Parallel computing allows multiple processing units to work together simultaneously on a common task. For certain types of applications, parallelization can increase execution time in proportion to the number of computers or processors used. This is a significant advantage for applications which have performance and/or memory bottlenecks, such as one typically encounters in financial modeling, physics, engineering, or other applied science domains.
This is a fast-paced applied programming course aimed at students with general interest in high speed computing and with significant development experience in either C, C++, or FORTRAN. No specific prior specialized knowledge is assumed.
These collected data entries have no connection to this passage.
/-! ## One bundle (Table 07.23) -/

/-- The slots of a bundle with their instructions, in slot order. -/
def Bundle.ops (b : Bundle) : List (Slot × Instr) :=
  [(.a, b.a), (.b, b.b), (.l, b.l), (.v, b.v), (.m, b.m), (.c, b.c), (.s, b.s)]
/-- The mask field of a slot; slot S has none and executes on every leaf (R104). -/
def FH.mask (h : FH) : Slot → BitVec 5
  | .a => h.maskA | .b => h.maskB | .l => h.maskL | .v => h.maskV | .m => h.maskM | .c => h.maskC
  | .s => 31 | .tree => 0
/-- The six masks. -/
def FH.masks (h : FH) : List (BitVec 5) := [h.maskA, h.maskB, h.maskL, h.maskV, h.maskM, h.maskC]
/-- The consumer codes on the ports. -/
def FH.ports (h : FH) : List Nat :=
  [h.port0, h.port1, h.port2, h.port3, h.port4, h.port5].map BitVec.toNat
/-- A consumer code as slot B has it (Table 07.4). -/
def portCode (sl : Slot) (k : Nat) : Nat := if sl = .b then k + 2 else k
/-- The operand fields of a bundle with their consumer codes. -/
def Bundle.srcs (b : Bundle) : List (Nat × Code7) :=
  (Bundle.ops b).flatMap fun p => (planOf p.2).srcs.map fun q => (portCode p.1 q.1, q.2)
/-- The destination fields of a bundle. -/
def Bundle.dsts (b : Bundle) : List Code7 := (Bundle.ops b).filterMap fun p => (planOf p.2).dst
/-- Consumer codes of the s-register reads (R106). -/
def Bundle.needs (b : Bundle) : List Nat := ((Bundle.srcs b).filter fun q => decide (q.2.toNat < 0x40)).map Prod.fst
/-- The ports carry each needed consumer as often as it is needed, and no other (R106). -/
def portsOk (b : Bundle) : Bool :=
  (List.range 16).all fun k => k == 0 || (FH.ports b.h).count k == (Bundle.needs b).count k
/-- No element of a list occurs twice. -/
def distinct : List Nat → Bool
  | [] => true
  | a :: r => !r.contains a && distinct r
/-- The stream-port rules of R110. -/
def streamsOk (b : Bundle) : Bool :=
  let ins := (Bundle.srcs b).filterMap fun q => portOf q.2
  let outs := (Bundle.dsts b).filterMap fun d => if 0x40 ≤ d.toNat ∧ d.toNat < 0x48 then some (d.toNat - 0x40) else none
  distinct ins && distinct outs && ins.all fun n => !outs.contains n
/-- The tree fields (R118, R119). -/
def treeOk (f : FT) : Bool :=
  let n := f.shape.toNat
  decide (n ≤ 22) && (List.range 4).all (fun k => decide (k < treeTests n) || FT.test f k == 0) &&
  (List.range 5).all fun k => decide (k < treeLeaves n) || FT.leaf f k == 0
/-- The form in which the masks of a place are read (R105): `entry` is a dictionary entry, which has no place. -/
inductive MaskForm where
  | leaf | stage | entry
  deriving DecidableEq, Repr
/-- A mask field is legal in a form under a tree with `n` leaves. -/
def maskOk (n : Nat) (m : BitVec 5) : MaskForm → Bool
  | .leaf => decide (m.toNat < 2 ^ n)
  | .stage => decide (m.toNat < 8)
  | .entry => decide (m.toNat < 2 ^ n) || decide (m.toNat < 8)
/-- The leaf of CBR exists (R398). -/
def cbrLeafOk (n : Nat) : Instr → Bool
  | .cbr _ k => decide (k.toNat < n)
  | _ => true
/-- A bundle whose slots decode is legal in a form. -/
def legal (b : Bundle) (form : MaskForm) : Bool :=
  let n := treeLeaves b.f.shape.toNat
  b.h.res0 == 0 && b.h.res1 == 0 && treeOk b.f && (FH.masks b.h).all (fun m => maskOk n m form) && portsOk b && streamsOk b &&
  cbrLeafOk n b.c
/-- A loop instruction. -/
def isLoop : Instr → Bool
  | .loop _ _ => true
  | .loopi _ _ _ => true
  | .ploop _ _ _ _ => true
  | _ => false
/-- The bundles in the static body of a PLOOP; 0 for any other bundle (R105). -/
def bodyLen (b : Bundle) : Nat :=
  match b.c with
  | .ploop _ n _ _ => n.toNat
  | _ => 0
/-- The FEAT bit of an array operand type (Table 07.24). -/
def typeFeat (t : BitVec 4) : BitVec 11 :=
  match t.toNat with
  | 5 => 2
  | 3 | 4 => 4
  | 12 | 13 | 14 => 8
  | 1 | 2 => 16
  | _ => 0
/-- The FEAT bits that an instruction needs beyond BASE (Table 07.24). -/
def opFeat (i : Instr) : BitVec 11 :=
  (match encM i with
    | some f => typeFeat f.tA ||| typeFeat f.tB
    | none => 0) |||
  (match i with
    | .chbeg _ _ _ _ _ _ _ | .chblk _ _ _ _ _ _ | .chend _ | .chfin _ _ _ | .chmrg _ _ | .chst _ _ | .chld _ _ _ | .chscl _ _ => 32
    | .mmaQ _ _ _ _ _ _ _ _ _ _ => 64
    | .mmaSg _ _ _ _ _ _ _ _ _ _ _ | .mmaVg _ _ _ _ _ _ _ _ _ _ _ => 128
    | .reconf _ _ => 512
    | .cgrp _ _ _ _ | .cgrpTeam _ _ _ | .cbr _ _ | .cbrWait _ => 1024
    | _ => 0)
/-- The features of a bundle. -/
def Bundle.feat (b : Bundle) : BitVec 11 := (Bundle.ops b).foldl (fun f p => f ||| opFeat p.2) 1
/-- The higher of two register indices, 0xFF for none. -/
def highOf (a b : Nat) : Nat := if a = 0xFF then b else if b = 0xFF then a else max a b
/-- The highest matrix register that a bundle names, 0xFF for none (R132). -/
def Bundle.high (b : Bundle) : Nat := ((Bundle.ops b).flatMap fun p => regsOf p.2).foldl highOf 0xFF

/-! ## One code page (R131) -/

/-- Code words of a page (R98). -/
def pageWords : Nat := 32768
/-- A bundle found on a page: its word, its dictionary index if any, its bits; none for an entry on a dictionary page that is not mapped now (R420). -/
structure Found where
  at' : Nat
  idx : Option Nat
  b : Option Bundle
/-- The decoded literal whose first word after the escape is word w. -/
def litBits (word : Nat → W16) (w : Nat) : BitVec 384 :=
  BitVec.ofNat 384 ((List.range 24).foldr (fun i v => v * 2 ^ 16 + (word (w + i)).toNat) 0)
/-- The walk of a page's code words: the bundles, the escape of a literal that goes on to the next page, and the number of words on the
next page at which its walk begins; none where the page is refused. -/
def walkPage (word : Nat → W16) (dictn : Nat) (entry : Nat → Option (Option Bundle)) : Nat → Nat → Option (List Found × Option Nat × Nat)
  | 0, _ => none
  | f + 1, w =>
    if pageWords ≤ w then some ([], none, w - pageWords)
    else
      let v := (word w).toNat
      let go (x : Found) (n : Nat) : Option (List Found × Option Nat × Nat) :=
        (walkPage word dictn entry f (w + n)).map fun r => (x :: r.1, r.2)
      if v = 0xFFFE then none
      else if v = 0xFFFF then
        (if pageWords < w + 25 then some ([], some w, w + 25 - pageWords)
         else match decodeBundle (litBits word (w + 1)) with
           | some b => go ⟨w, none, some b⟩ 25
           | none => none)
      else if dictn ≤ v then none
      else match entry v with
        | some b => go ⟨w, some v, b⟩ 1
        | none => none
/-- The longest static body of a PLOOP. -/
def bodyMax : Nat := 4095
/-- The mask forms of a page's bundles in order (R105). `m` tells by its bits how many bundles a PLOOP's static body may still hold: it has one bit while every
bundle can be read; an entry that cannot be read now is a bundle of the body it stands in, or may begin a body of any length, and the page passes while some
reading of such entries makes it legal (R420). -/
def formsOk : Nat → List Found → Bool
  | m, [] => m.testBit 0
  | m, x :: r => match x.b with
    | none => formsOk (m / 2 ||| (if m.testBit 0 then 2 ^ (bodyMax + 1) - 1 else 0)) r
    | some b => formsOk ((if m.testBit 0 && legal b .leaf then 2 ^ bodyLen b else 0) ||| (if legal b .stage && !isLoop b.c then m / 2 else 0)) r
/-- The bundles found that can be read. -/
def bundlesOf (l : List Found) : List Bundle := l.filterMap Found.b
/-- The union of the features of some bundles (R132). -/
def featsOf (l : List Bundle) : BitVec 11 := l.foldl (fun f b => f ||| Bundle.feat b) 0
/-- The highest matrix register that some bundles name (R132). -/
def highsOf (l : List Bundle) : Nat := l.foldl (fun m b => highOf m (Bundle.high b)) 0xFF
/-- The two values of R132 of each dictionary entry that a page's words name: an entry that cannot be read now keeps those recorded for it. -/
def usesOf (old : List (Nat × BitVec 11 × Nat)) (l : List Found) : List (Nat × BitVec 11 × Nat) :=
  l.filterMap fun x => x.idx.map fun n => match x.b with
    | some b => (n, Bundle.feat b, Bundle.high b)
    | none => (old.find? fun e => e.1 == n).getD (n, 0, 0xFF)
/-- The two values of R132 of a code page, without a literal that goes on to the next page: those of its literals and of the entries that its words name. -/
def ownOf (uses : List (Nat × BitVec 11 × Nat)) (l : List Found) : BitVec 11 × Nat :=
  let lits := bundlesOf (l.filter fun x => x.idx.isNone)
  (uses.foldl (fun f e => f ||| e.2.1) (featsOf lits) ||| 1, uses.foldl (fun m e => highOf m e.2.2) (highsOf lits))
/-- The start bitmap of the bundles found. -/
def bitmapOf (l : List Found) : Nat := l.foldl (fun m x => m ||| 2 ^ x.at') 0
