/-! ## Errors (R416, R417) -/

/-- A task bound on a failed core fails with KIND 9 and ends as any task that fails; one that has written its end goes on with it (R357, R416). -/
def failCtx (c : CtxId) (s : State) : State :=
  let x := s.ctx c
  let ended := x.exit.any fun e => e.failed || e.sig.isSome
  if !x.st.bound || ended then s
  else
    let s := match restoring s c with
      | some v => heldBy c v { s with saved := s.saved.filter fun w => w.ctx.b.uid != x.b.uid }
      | none => s
    (failTask c (faultWord 9 0 0 0 0) 0 s).modCtx c fun y => { y with st := if y.st = .waiting ∨ y.st = .saving then .ready else y.st, quiesce := false, admSaved := none, preempt := false }
/-- The members of gangs that are reserved on a failed core fail as those bound on it do. -/
def failReserved (k : CoreId) (s : State) : State :=
  let u := forEach s.teams (fun g s => forEach (g.pend.filter fun p => p.core == k) (fun p s => killRec k g.tenant p.take.task (faultWord 9 0 0 0 0) s) s) s
  { u with teams := u.teams.map fun g => { g with pend := g.pend.filter fun p => p.core != k } }
/-- A failed core whose tasks have all ended. -/
def coreEmpty (s : State) (k : CoreId) : Bool := (s.core k).failing && (coreCtxs k).all fun c => !(s.ctx c).st.bound
/-- The die's spare takes the number of a failed core and its two islands, or the core stays out of service. -/
def swapCore (k : CoreId) (s : State) : State :=
  let x := s.die k.die
  let old := s.core k
  let s := s.setCore k { Core.reset (coreNo k.die k.core) (if x.spare then x.spareSite else old.site) with
    inService := x.spare, cycle := old.cycle, cap := old.cap, phase := old.phase }
  setReplace (syncClocks k.die (s.modDie k.die fun d => { d with spare := false }))
/-- CORE_ERROR: the tasks of a core with an uncorrectable error fail, and the bits `num` of the die's features that are lost with it are removed under R338; once
its tasks have ended, of which an event with `ok` tells, the die's spare takes its place. -/
def coreError (s : State) : State :=
  let k : CoreId := ⟨s.arg.die, s.arg.core⟩
  if s.arg.ok then (if coreEmpty s k then swapCore k s else s)
  else
    let s := failReserved k (forEach (coreCtxs k) failCtx (s.modCore k fun q => { q with failing := true, scrub := none, want := none }))
    s.modDie k.die fun d => { d with featDrop := d.featDrop ||| (BitVec.ofNat 11 s.arg.num &&& d.feat &&& 0x7FE) }
/-- CORE_ERROR (R416). -/
def execCoreError (s : State) : Host.Outcome State Fault Refusal := .next (coreError s)
/-- The spare pool that a corrected error has emptied: with 1 in `val` the spare rows of bank `unit` of stack `ctx`, with 2 the spare bank of vault `core`
(R416; which bank or vault is the event's to say, log 19). -/
def emptyPool (s : State) : State :=
  if s.arg.val = 1 then setReplace (modStack s.arg.ctx (fun k => { k with rowsOut := s.arg.unit :: k.rowsOut.filter (· != s.arg.unit) }) s)
  else if s.arg.val = 2 then setReplace { s with vaultSpare := s.vaultSpare.set s.arg.core.val false }
  else s
/-- CORRECTED_ERROR: a corrected error at second `va` of the management core's clock counts with those of the 24 h before it (log 19); past the
supervisor's limit `num`, or when it empties a spare pool, REPLACE is set. -/
def correctedError (s : State) : State :=
  let now := s.arg.va.toNat
  let l := now :: s.corrected.filter fun u => decide (now < u + 86400)
  let s := emptyPool { s with corrected := l }
  if s.arg.num < l.length then setReplace s else s
/-- CORRECTED_ERROR (R417). -/
def execCorrectedError (s : State) : Host.Outcome State Fault Refusal := .next (correctedError s)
Students should, however, have both an interest and some previous experience in either algorithmic development, numerical methods, applied mathematics, or perhaps any physics or engineering-type discipline. A brief overview of parallel computing will be presented at the outset, but the course will be less a survey of HPC architectures and more a practicum on algorithmic implementation and performance tuning. The goal of the course it to give students experience in developing efficient, scalable parallel algorithms both for distributed memory (using MPI) and shared memory models architectures(using OpenMP and CUDA). Assignments will be designed with some flexibility to allow students to explore applying parallel techniques to applications in their own field of interest.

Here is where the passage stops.